Hume sees all constructs, or notions of the soul as accumulative in their nature. What this means is that there are many conceptions that an individual has that make up the conception of the self. There are many building blocks of the overall structure of the self, and there is not one cohesive concept of the self that can be made apart from constructing the conception from a variety of input. This input is completely experiential; so the concept of the self is a string of experiences. We tend to group like objects together, or week out a chain of connection in our causal universe.

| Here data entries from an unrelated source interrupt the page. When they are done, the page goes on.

/-- Pushes that fit the room left in a packer in order all complete OK, and MEM is what `packBits` leaves (R201). -/
theorem runOk_bpPush {s : State} {bits : List Bool} (h : s.PackerOk)
    (hfits : s.bpBitcnt.toNat + bits.length ≤ 8 * s.bpCap.toNat) :
    ∃ t, runOk (bits.map fun b => .bpPush (if b then 1 else 0)) s = some t ∧
      t.mem = packBits s.bpBase.toNat s.mem s.bpBitcnt.toNat bits := by
  induction bits generalizing s with
  | nil => exact ⟨s, rfl, rfl⟩
  | cons b bits ih =>
    rw [List.length_cons] at hfits
    have hpush := h.execBpPush_bit (by omega) b
    have hcount : (s.afterPush b).bpBitcnt.toNat = s.bpBitcnt.toNat + 1 := h.toNat_bpBitcnt_add_one
    have hroom : (s.afterPush b).bpBitcnt.toNat + bits.length ≤ 8 * s.bpCap.toNat := by omega
    obtain ⟨hregion, -⟩ := h
    obtain ⟨t, hrun, hmem⟩ := ih (s := s.afterPush b) ⟨hregion, (Nat.le_add_right _ _).trans hroom⟩ hroom
    refine ⟨t, (runOk_cons (.bpPush _) hpush rfl _).trans hrun, hmem.trans ?_⟩
    rw [hcount]
    rfl

/-- BP_INIT over a destination region in range completes OK with an empty packer there (45_bit_packer.md R200). -/
theorem runOk_bpInit {s : State} (hin : s.dstAddr.toNat + s.dstCap.toNat ≤ s.cfg.memBytes) :
    ∃ t : State, (∀ is, runOk (.bpInit :: is) s = runOk is t) ∧ t.PackerOk ∧ t.mem = s.mem ∧
      t.bpBase = s.dstAddr ∧ t.bpCap = s.dstCap ∧ t.bpBitcnt.toNat = 0 :=
  ⟨_, runOk_cons .bpInit (execBpInit_starts hin) rfl, ⟨hin, Nat.zero_le _⟩, rfl, rfl, rfl, rfl⟩

/-- BP_INIT and pushes that fit the destination region all complete OK, and leave the bits packed there (R200, R201). -/
theorem runOk_packs {s : State} {bits : List Bool} (hm : s.mem.wf = true)
    (hin : s.dstAddr.toNat + s.dstCap.toNat ≤ s.cfg.memBytes) (hfits : (bits.length + 7) / 8 ≤ s.dstCap.toNat) :
    ∃ t, runOk (.bpInit :: bits.map fun b => .bpPush (if b then 1 else 0)) s = some t ∧
      ∀ k (hk : k < bits.length), t.mem.bitAt s.dstAddr.toNat k = bits[k] := by
  obtain ⟨w, hinit, hpacker, hmem, hbase, hcap, hcount⟩ := runOk_bpInit hin
  obtain ⟨t, hrun, hpacked⟩ := runOk_bpPush (bits := bits) hpacker (by rw [hcount, hcap]; omega)
  refine ⟨t, (hinit _).trans hrun, fun k hk => ?_⟩
  have hinside : k < 8 * ceil8 bits.length := by
    unfold ceil8
    omega
  rw [hpacked, hbase, hmem, hcount, bitAt_packBits hm, if_pos hinside, List.getD_eq_getElem _ _ hk]
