-- ==== Sys2Proof/Machine/Bits.lean ====
section
/-!
DEFINITION. Bit fields, byte order and small arithmetic that the spec's formats share (R9: little-endian, bit 0 the
least significant).
-/
namespace Sys2Proof

/-- Bits [hi:lo] of a number. -/
def bits (x hi lo : Nat) : Nat := x / 2 ^ lo % 2 ^ (hi + 1 - lo)

/-- Bit `i` of a number. -/
def bit (x i : Nat) : Bool := x / 2 ^ i % 2 == 1

/-- A flag as a number. -/
def b2n (b : Bool) : Nat := if b then 1 else 0

/-- A field placed with its least significant bit at `lo`, cut to `w` bits. -/
def fld (v lo w : Nat) : Nat := v % 2 ^ w * 2 ^ lo

/-- The number that little-endian bytes spell. -/
def leNat : List Byte → Nat
  | [] => 0
  | b :: bs => b.toNat + 256 * leNat bs

/-- A number as `n` little-endian bytes. -/
def leBytes : Nat → Nat → List Byte
  | 0, _ => []
  | n + 1, v => BitVec.ofNat 8 v :: leBytes n (v / 256)

/-- `n` bytes of a list from offset `o`; bytes beyond its end read as zero. -/
def sliceBytes (bs : List Byte) (o : Nat) : Nat → List Byte
  | 0 => []
  | n + 1 => (bs[o]?).getD 0 :: sliceBytes bs (o + 1) n

/-- A little-endian field of `n` bytes at offset `o`. -/
def leField (bs : List Byte) (o n : Nat) : Nat := leNat (sliceBytes bs o n)

/-- A number read as a two's-complement number of `w` bits. -/
def signed (w v : Nat) : Int :=
  if v % 2 ^ w < 2 ^ (w - 1) then (v % 2 ^ w : Nat) else ((v % 2 ^ w : Nat) : Int) - 2 ^ w

/-- The `w`-bit two's-complement encoding of an integer. -/
def unsigned (w : Nat) (i : Int) : Nat := (i % 2 ^ w).toNat

/-- An integer held between two limits. -/
def clampInt (lo hi i : Int) : Int := if i < lo then lo else if hi < i then hi else i

/-- A count that stops at its largest value rather than wrapping. -/
def satAdd (w a b : Nat) : Nat := min (2 ^ w - 1) (a + b)

/-- Round an exact quotient to the nearest integer, ties to even. -/
def divRne (n : Int) (d : Nat) : Int :=
  let q := n / d
  let r := n % d
  if 2 * r < d then q else if d < 2 * r then q + 1 else if q % 2 = 0 then q else q + 1

/-- How many bits of the low `w` bits are set. -/
def popCount : Nat → Nat → Nat
  | 0, _ => 0
  | w + 1, x => x % 2 + popCount w (x / 2)

/-- The list 0, 1, …, n − 1. -/
def upTo (n : Nat) : List Nat := List.range n

/-- The first index below `n` that satisfies `p`. -/
def firstBelow (n : Nat) (p : Nat → Bool) : Option Nat := (List.range n).find? p

/-- The first requester in port order after the last winner, wrapping at the end (R31). -/
def roundRobin (n last : Nat) (req : Nat → Bool) : Option Nat :=
  ((List.range n).map (fun i => (last + 1 + i) % n)).find? req

end Sys2Proof
end

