-- ==== Sys2Proof/Machine/RegMap.lean ====
section
/-!
DEFINITION. The BAR0 register map: one row for each 32-bit register the spec's register tables give, with its offset,
its access code (Table 0-7), the bits a write acts on, its Reset column and, for a 64-bit pair (R19), which half it is.
The rows follow the spec's tables in offset order; `Reg.<NAME>` is a register's BAR0 offset.
-/
namespace Sys2Proof

/-- Access codes (Table 0-7). -/
inductive Access where
  | ro | rw | rws | w1c | wo | rwl
deriving DecidableEq, Repr, Inhabited

/-- Which half of a 64-bit pair a register is (R19). -/
inductive Half where
  | single | low | high
deriving DecidableEq, Repr, Inhabited

/-- One register of a register table, with the ranges of its indexes as (count, stride) pairs, widest stride first. -/
structure RegRow where
  name : String
  base : Nat
  dims : List (Nat × Nat)
  acc : Access
  /-- Bits a write acts on: the bits that no table calls reserved. -/
  mask : W32
  reset : W32
  half : Half
deriving DecidableEq, Repr, Inhabited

Therefore, it is natural that we compile an idea that there is a continuous “self”. Therefore, the “self” does not exist for Hume, because it is only a construct of our natural tendency to group together events and make sense of casual situations. Hume thinks that we make an inductive fallacy when we speak of personal identity. The mind is a recorder of experience, not a predictor. The induction is that because one thing happened in the past, then it is possible to predict that another will follow. “Kant’s model is a response to a purely material based inductive model of the self that is proposed by Hume. Hume’s self is a passive observer similar to watching one’s life pass before as a play or on a screen. Hume is a strict determinist, no free will. The final determination for Hume then is the self is a fleeting linking of objects by our memory to objects.” In the case of the self the induction, for Hume, is that because there seems to be a grouping of our conscious experiences, we define our soul from these groups of experiential senses.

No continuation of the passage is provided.